Required work: Give again, word for word, every line in the entries below from the line with "-- ==== Sys2Proof/Machine/Syscall.lean" up to and including the line with "values of $2", and no other line.
Start of Material to process
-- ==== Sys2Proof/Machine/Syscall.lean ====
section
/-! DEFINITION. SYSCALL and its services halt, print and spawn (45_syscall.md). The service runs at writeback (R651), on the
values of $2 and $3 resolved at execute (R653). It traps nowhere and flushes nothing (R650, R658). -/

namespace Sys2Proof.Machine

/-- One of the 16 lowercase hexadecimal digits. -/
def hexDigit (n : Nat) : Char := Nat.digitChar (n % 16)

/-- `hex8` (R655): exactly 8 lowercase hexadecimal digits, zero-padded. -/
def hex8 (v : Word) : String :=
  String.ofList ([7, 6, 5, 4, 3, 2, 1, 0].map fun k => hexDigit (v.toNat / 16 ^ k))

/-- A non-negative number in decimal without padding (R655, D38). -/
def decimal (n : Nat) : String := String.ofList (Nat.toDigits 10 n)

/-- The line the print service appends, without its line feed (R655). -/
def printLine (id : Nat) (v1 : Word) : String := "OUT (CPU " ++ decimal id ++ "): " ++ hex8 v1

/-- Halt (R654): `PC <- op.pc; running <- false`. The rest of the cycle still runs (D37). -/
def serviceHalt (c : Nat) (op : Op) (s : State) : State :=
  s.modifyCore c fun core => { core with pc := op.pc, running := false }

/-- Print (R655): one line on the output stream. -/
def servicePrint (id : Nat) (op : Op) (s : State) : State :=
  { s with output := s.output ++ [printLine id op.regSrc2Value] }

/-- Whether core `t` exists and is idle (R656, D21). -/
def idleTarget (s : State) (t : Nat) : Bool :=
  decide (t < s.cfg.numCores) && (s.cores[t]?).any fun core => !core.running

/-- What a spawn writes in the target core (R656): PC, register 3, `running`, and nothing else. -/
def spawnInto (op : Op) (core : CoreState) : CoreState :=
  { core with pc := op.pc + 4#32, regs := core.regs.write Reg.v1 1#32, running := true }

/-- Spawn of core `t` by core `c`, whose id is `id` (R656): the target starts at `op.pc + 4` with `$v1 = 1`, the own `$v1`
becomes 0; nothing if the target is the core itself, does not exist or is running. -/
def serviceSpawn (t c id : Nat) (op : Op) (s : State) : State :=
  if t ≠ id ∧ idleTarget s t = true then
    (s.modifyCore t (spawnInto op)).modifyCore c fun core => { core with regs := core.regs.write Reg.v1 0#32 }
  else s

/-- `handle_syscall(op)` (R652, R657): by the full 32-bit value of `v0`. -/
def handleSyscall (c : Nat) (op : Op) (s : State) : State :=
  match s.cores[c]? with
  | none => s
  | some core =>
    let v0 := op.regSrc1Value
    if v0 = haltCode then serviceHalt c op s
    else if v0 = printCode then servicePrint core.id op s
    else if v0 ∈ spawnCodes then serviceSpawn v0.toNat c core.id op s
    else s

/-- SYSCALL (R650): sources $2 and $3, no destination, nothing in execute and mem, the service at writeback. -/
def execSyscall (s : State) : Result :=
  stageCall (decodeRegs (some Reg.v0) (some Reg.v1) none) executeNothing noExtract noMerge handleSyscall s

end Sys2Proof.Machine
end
End of Material to process
Start of Material to process
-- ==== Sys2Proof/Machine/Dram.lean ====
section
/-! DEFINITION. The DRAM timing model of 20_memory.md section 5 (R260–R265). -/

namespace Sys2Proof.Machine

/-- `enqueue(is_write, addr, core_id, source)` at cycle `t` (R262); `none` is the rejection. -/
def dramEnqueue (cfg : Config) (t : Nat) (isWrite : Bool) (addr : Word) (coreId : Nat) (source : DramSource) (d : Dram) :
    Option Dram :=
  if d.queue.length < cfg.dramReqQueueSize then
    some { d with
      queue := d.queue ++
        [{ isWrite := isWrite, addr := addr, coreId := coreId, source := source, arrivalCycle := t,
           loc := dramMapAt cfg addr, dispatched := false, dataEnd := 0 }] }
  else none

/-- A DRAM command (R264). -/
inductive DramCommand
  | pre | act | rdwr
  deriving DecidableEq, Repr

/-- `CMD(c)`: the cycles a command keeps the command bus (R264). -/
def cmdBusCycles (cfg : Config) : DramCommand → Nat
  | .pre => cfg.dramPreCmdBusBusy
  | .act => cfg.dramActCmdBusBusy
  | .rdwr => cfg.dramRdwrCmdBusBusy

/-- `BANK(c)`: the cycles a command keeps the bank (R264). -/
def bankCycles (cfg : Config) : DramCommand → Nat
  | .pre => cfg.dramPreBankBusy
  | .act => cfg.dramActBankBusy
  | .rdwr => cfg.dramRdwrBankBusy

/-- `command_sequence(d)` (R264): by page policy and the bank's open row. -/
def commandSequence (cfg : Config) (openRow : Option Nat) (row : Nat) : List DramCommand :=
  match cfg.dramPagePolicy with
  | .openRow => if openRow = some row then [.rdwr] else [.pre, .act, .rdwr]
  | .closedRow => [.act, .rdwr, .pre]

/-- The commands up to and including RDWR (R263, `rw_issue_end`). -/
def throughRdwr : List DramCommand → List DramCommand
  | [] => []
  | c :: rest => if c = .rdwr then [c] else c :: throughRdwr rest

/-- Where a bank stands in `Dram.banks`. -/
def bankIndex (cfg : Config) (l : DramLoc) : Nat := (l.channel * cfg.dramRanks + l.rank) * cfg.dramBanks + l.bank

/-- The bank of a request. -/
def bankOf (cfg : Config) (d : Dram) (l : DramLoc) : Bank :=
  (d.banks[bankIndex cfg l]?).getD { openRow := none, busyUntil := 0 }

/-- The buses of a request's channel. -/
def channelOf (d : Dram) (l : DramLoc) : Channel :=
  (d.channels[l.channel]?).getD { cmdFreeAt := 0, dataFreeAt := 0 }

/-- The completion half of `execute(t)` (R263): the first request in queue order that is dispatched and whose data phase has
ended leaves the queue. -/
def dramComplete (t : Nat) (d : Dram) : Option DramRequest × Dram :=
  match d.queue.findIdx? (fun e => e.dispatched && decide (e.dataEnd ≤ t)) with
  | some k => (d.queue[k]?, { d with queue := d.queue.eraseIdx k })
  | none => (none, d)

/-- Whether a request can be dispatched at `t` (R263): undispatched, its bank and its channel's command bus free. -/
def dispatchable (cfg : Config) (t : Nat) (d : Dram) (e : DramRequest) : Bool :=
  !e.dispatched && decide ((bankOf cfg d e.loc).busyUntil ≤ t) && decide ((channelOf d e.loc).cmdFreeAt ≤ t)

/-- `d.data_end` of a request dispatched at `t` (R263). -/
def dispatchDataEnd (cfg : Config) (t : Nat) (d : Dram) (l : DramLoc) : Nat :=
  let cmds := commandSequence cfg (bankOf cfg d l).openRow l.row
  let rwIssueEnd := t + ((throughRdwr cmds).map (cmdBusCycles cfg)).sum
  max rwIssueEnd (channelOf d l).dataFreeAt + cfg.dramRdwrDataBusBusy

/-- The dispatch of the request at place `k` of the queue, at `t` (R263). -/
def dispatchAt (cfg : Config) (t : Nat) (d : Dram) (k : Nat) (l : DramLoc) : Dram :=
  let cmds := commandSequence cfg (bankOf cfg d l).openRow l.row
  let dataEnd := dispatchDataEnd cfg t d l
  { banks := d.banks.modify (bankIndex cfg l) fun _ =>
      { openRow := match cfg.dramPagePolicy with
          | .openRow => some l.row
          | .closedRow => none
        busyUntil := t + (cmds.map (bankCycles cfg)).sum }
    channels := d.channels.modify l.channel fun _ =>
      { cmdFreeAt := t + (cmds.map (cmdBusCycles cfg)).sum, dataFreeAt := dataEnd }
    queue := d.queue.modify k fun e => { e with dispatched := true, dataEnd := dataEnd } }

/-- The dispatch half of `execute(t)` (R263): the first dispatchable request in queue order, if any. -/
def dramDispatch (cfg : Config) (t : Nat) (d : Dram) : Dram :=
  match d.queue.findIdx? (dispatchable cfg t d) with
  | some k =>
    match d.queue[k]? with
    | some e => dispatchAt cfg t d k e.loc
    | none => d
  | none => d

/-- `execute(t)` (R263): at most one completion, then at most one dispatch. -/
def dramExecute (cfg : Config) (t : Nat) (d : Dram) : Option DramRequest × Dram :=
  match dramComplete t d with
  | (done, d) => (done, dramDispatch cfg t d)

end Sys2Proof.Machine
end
End of Material to process
Start of Material to process
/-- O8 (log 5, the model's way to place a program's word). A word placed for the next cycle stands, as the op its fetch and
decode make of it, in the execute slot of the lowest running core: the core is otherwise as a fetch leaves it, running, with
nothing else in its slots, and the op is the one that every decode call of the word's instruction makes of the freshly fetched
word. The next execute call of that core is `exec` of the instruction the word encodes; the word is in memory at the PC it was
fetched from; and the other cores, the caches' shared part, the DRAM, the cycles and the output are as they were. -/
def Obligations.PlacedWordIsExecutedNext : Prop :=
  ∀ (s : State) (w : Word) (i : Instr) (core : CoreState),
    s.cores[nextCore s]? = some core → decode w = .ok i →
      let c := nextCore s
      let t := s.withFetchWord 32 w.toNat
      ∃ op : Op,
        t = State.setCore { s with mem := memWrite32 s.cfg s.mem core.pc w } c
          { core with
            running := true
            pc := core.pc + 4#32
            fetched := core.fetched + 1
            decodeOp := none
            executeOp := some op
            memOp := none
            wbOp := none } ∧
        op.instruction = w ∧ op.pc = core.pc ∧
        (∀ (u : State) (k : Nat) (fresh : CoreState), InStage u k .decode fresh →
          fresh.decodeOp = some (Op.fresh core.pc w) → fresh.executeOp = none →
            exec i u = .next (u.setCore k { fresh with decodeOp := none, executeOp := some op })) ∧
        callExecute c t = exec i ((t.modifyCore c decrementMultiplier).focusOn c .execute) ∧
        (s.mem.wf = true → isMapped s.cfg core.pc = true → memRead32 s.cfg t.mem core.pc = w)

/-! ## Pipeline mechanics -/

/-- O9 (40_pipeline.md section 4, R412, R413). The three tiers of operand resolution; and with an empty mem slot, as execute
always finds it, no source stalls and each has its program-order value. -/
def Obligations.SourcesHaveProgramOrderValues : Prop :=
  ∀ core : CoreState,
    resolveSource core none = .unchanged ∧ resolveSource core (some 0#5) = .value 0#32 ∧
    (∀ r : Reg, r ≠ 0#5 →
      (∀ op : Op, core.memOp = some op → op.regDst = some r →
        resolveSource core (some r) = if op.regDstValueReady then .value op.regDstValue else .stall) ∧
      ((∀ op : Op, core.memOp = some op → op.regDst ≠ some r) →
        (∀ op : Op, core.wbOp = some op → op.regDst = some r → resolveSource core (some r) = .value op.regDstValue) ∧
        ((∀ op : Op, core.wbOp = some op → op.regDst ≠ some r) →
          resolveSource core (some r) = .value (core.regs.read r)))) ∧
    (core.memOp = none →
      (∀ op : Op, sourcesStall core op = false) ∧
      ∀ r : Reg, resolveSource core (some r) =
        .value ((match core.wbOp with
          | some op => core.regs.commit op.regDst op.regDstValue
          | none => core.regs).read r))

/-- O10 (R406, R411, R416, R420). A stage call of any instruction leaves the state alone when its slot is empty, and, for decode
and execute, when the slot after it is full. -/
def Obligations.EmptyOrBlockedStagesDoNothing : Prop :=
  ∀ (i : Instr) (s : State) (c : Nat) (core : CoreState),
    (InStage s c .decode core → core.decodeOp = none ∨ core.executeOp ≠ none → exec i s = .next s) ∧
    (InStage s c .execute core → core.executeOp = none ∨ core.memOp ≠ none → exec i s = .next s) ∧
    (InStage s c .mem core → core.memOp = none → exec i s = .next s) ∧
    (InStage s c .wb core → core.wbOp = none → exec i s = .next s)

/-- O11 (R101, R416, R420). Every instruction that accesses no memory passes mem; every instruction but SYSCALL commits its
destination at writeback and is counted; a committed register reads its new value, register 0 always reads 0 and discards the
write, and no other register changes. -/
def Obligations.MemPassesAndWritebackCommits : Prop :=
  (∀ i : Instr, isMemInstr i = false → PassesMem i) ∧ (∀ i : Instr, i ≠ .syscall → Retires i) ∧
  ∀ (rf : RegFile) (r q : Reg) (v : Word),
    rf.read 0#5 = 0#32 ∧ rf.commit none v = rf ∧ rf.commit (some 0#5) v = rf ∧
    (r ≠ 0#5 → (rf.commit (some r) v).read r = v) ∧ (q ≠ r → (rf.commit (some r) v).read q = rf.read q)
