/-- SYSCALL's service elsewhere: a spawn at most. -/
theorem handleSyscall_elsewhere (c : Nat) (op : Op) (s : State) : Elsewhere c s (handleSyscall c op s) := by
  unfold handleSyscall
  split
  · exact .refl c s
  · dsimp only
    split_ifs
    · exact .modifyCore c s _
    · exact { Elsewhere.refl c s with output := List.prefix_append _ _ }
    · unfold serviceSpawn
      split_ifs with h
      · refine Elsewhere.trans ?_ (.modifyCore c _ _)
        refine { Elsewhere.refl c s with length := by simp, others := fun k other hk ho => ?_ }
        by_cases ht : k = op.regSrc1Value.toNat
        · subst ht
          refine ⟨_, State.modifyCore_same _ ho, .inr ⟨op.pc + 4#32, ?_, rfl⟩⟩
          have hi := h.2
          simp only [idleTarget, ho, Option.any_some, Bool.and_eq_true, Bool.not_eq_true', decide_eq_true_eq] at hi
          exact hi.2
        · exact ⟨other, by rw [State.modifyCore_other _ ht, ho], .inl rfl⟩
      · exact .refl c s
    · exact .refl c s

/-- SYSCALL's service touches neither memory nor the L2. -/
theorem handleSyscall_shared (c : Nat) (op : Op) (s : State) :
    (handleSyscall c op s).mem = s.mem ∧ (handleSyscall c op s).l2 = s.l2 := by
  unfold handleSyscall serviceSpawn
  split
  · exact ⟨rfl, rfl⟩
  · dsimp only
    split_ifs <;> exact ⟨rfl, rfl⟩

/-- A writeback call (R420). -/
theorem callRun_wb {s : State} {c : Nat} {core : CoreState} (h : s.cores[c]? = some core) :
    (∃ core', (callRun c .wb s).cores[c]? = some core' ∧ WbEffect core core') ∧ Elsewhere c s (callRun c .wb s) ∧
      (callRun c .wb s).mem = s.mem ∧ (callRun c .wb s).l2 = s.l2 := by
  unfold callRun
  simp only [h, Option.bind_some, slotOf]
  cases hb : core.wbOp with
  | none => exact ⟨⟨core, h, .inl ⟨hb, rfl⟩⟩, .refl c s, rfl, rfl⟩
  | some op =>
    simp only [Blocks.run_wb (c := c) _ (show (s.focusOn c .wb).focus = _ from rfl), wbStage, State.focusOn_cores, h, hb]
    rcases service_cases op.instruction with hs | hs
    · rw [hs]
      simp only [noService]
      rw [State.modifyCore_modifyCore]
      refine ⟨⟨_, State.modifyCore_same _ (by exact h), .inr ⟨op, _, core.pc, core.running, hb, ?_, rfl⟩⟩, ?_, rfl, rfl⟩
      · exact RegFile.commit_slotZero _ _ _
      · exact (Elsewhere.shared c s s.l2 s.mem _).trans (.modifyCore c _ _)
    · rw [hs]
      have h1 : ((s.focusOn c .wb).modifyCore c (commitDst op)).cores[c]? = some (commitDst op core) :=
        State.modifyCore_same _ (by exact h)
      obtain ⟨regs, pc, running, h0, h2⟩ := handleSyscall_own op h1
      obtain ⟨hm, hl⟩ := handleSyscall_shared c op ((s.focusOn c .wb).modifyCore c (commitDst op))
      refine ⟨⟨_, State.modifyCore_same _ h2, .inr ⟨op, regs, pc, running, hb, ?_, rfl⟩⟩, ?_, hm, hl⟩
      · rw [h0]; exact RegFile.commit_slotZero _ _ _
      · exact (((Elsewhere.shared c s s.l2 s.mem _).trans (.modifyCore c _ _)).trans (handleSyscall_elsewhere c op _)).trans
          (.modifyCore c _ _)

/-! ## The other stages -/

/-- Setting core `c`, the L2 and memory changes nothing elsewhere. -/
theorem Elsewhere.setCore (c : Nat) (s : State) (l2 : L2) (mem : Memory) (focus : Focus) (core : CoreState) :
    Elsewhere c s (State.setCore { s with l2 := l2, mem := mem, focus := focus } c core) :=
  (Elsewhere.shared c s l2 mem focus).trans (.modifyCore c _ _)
End of Material to process
Exercise answer:
-- ==== Sys2Proof/Machine/Syscall.lean ====
section
/-! DEFINITION. SYSCALL and its services halt, print and spawn (45_syscall.md). The service runs at writeback (R651), on the
values of $2 and $3 resolved at execute (R653). It traps nowhere and flushes nothing (R650, R658). -/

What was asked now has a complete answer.